• [Task item]: Beginning at the top of the data below, write out every line exactly until you reach the line with "s.mcauseMpil := rfl", and include that line.

• [Information supplied]:
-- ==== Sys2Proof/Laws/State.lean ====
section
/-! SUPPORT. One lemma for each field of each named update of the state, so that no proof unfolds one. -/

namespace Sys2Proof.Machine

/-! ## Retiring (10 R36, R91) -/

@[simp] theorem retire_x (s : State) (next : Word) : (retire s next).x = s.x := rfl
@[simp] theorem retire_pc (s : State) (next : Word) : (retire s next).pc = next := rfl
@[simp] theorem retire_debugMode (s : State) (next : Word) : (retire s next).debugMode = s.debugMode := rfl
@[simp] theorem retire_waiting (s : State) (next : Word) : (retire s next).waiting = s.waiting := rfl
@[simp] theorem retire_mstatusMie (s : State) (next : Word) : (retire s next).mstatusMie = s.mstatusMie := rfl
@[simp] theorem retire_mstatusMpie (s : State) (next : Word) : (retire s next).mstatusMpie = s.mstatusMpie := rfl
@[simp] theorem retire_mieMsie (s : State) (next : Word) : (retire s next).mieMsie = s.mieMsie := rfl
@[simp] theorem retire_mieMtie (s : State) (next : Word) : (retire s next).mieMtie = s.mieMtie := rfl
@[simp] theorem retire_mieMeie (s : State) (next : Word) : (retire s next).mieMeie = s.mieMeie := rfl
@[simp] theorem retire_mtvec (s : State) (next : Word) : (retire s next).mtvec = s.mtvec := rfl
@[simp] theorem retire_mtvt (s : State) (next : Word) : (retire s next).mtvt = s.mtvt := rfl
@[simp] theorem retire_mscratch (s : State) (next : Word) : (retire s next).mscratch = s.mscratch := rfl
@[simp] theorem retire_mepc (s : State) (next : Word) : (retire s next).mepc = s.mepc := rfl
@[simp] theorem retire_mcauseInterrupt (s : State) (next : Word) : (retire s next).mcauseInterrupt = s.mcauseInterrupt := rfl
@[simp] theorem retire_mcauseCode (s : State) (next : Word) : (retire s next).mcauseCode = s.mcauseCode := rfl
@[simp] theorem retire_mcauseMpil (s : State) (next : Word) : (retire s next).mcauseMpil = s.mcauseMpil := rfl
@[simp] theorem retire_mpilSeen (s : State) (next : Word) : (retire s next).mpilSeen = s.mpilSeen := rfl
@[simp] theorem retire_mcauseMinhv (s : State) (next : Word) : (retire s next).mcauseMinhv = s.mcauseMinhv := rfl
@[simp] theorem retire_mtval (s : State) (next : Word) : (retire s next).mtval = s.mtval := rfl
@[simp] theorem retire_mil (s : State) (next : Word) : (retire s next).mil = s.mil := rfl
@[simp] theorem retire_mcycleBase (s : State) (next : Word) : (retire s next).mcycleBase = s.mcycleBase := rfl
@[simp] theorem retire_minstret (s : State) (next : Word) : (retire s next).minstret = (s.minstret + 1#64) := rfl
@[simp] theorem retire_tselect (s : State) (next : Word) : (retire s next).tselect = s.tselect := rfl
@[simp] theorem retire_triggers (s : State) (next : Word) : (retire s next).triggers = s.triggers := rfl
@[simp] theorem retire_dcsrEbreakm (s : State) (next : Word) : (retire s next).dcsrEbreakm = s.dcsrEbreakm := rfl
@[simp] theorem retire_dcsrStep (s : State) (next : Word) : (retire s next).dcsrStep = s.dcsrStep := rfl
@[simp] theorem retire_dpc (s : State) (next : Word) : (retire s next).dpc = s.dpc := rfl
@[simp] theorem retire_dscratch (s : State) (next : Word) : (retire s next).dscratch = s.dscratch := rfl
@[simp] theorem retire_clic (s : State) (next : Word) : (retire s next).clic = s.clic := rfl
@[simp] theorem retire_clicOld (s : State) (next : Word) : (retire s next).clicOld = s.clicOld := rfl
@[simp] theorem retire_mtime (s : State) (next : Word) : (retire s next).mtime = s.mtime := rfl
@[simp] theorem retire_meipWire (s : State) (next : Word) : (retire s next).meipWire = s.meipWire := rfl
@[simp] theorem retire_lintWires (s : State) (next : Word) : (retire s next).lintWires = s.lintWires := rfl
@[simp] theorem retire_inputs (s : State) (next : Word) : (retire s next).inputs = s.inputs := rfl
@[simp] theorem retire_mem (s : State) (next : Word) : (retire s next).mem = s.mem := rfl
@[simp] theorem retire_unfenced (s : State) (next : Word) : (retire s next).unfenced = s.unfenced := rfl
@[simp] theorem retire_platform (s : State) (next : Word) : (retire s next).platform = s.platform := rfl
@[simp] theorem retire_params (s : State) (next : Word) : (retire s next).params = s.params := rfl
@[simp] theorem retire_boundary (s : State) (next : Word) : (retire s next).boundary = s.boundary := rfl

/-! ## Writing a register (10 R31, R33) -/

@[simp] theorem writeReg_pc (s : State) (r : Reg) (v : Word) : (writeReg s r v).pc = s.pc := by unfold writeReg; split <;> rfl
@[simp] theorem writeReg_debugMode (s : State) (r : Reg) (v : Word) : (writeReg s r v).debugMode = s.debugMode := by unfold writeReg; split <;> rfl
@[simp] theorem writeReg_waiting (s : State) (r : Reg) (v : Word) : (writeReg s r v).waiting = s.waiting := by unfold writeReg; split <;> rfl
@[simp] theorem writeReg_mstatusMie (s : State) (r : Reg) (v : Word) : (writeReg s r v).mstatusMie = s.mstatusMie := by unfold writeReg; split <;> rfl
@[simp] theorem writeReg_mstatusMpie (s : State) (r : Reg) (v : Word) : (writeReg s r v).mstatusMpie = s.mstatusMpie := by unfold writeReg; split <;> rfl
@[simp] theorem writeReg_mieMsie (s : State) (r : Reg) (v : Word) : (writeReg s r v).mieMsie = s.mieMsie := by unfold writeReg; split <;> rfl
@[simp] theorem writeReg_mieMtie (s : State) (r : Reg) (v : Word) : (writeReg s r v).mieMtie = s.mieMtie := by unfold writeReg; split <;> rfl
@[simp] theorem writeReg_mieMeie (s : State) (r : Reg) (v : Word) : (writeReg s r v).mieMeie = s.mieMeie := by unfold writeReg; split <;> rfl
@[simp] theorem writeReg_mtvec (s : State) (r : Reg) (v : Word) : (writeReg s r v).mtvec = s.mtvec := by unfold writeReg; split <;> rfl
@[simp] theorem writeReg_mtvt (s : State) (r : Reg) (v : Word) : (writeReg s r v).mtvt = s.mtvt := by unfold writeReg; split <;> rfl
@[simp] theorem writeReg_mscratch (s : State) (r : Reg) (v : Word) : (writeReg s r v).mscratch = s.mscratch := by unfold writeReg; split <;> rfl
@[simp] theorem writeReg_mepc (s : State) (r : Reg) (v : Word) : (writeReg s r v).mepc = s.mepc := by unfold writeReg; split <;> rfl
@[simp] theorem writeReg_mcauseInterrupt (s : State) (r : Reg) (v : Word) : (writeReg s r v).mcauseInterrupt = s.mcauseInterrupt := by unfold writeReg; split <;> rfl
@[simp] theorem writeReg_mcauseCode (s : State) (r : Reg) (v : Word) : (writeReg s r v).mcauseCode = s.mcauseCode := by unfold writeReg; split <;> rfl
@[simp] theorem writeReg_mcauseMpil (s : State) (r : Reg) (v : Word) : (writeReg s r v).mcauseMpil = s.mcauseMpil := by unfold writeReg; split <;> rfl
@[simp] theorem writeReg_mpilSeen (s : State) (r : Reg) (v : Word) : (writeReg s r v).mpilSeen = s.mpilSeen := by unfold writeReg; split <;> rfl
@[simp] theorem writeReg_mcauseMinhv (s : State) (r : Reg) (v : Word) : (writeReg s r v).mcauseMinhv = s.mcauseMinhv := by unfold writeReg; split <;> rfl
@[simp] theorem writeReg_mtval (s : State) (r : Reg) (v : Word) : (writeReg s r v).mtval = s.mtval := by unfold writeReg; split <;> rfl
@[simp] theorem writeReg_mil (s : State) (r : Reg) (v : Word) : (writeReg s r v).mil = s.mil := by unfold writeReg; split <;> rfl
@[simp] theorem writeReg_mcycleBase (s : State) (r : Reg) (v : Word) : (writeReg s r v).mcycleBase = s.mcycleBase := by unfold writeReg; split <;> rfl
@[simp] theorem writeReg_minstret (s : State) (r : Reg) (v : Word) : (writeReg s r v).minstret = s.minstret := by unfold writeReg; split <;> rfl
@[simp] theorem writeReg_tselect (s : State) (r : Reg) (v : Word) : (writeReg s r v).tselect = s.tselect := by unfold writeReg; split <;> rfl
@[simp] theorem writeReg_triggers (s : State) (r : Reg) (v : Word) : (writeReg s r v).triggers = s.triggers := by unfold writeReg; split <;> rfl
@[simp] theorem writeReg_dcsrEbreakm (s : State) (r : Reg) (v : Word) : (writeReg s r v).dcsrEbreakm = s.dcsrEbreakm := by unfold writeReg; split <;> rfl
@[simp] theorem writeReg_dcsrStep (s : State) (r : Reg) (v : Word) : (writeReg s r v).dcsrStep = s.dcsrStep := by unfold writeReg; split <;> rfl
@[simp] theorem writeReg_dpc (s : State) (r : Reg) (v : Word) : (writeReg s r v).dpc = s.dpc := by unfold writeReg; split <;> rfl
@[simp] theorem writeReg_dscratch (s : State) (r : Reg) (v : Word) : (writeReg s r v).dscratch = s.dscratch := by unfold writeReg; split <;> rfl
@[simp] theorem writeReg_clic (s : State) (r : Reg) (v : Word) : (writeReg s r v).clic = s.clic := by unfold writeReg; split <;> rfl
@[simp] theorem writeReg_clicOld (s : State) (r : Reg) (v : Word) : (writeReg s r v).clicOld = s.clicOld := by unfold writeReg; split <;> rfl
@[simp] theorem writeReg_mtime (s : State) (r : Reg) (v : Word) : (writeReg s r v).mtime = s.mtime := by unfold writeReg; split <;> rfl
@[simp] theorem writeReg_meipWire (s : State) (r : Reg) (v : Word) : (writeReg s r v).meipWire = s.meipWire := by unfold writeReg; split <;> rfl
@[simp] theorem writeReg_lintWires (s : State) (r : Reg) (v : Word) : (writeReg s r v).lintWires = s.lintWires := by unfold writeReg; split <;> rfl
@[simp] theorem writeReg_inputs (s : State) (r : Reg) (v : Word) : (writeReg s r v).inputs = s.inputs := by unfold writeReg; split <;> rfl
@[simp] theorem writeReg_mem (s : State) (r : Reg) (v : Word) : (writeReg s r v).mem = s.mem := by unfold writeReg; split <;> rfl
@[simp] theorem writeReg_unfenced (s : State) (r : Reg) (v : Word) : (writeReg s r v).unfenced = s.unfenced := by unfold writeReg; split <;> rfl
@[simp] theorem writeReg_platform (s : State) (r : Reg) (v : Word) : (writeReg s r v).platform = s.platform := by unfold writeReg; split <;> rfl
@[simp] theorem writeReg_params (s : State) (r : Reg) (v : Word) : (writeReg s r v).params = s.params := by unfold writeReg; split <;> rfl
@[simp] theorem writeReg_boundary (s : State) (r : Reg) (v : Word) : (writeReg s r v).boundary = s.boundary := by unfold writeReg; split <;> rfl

• [Answer]:
-- ==== Sys2Proof/Laws/State.lean ====
section
/-! SUPPORT. One lemma for each field of each named update of the state, so that no proof unfolds one. -/

namespace Sys2Proof.Machine

/-! ## Retiring (10 R36, R91) -/

@[simp] theorem retire_x (s : State) (next : Word) : (retire s next).x = s.x := rfl
@[simp] theorem retire_pc (s : State) (next : Word) : (retire s next).pc = next := rfl
@[simp] theorem retire_debugMode (s : State) (next : Word) : (retire s next).debugMode = s.debugMode := rfl
@[simp] theorem retire_waiting (s : State) (next : Word) : (retire s next).waiting = s.waiting := rfl
@[simp] theorem retire_mstatusMie (s : State) (next : Word) : (retire s next).mstatusMie = s.mstatusMie := rfl
@[simp] theorem retire_mstatusMpie (s : State) (next : Word) : (retire s next).mstatusMpie = s.mstatusMpie := rfl
@[simp] theorem retire_mieMsie (s : State) (next : Word) : (retire s next).mieMsie = s.mieMsie := rfl
@[simp] theorem retire_mieMtie (s : State) (next : Word) : (retire s next).mieMtie = s.mieMtie := rfl
@[simp] theorem retire_mieMeie (s : State) (next : Word) : (retire s next).mieMeie = s.mieMeie := rfl
@[simp] theorem retire_mtvec (s : State) (next : Word) : (retire s next).mtvec = s.mtvec := rfl
@[simp] theorem retire_mtvt (s : State) (next : Word) : (retire s next).mtvt = s.mtvt := rfl
@[simp] theorem retire_mscratch (s : State) (next : Word) : (retire s next).mscratch = s.mscratch := rfl
@[simp] theorem retire_mepc (s : State) (next : Word) : (retire s next).mepc = s.mepc := rfl
@[simp] theorem retire_mcauseInterrupt (s : State) (next : Word) : (retire s next).mcauseInterrupt = s.mcauseInterrupt := rfl
@[simp] theorem retire_mcauseCode (s : State) (next : Word) : (retire s next).mcauseCode = s.mcauseCode := rfl
@[simp] theorem retire_mcauseMpil (s : State) (next : Word) : (retire s next).mcauseMpil = s.mcauseMpil := rfl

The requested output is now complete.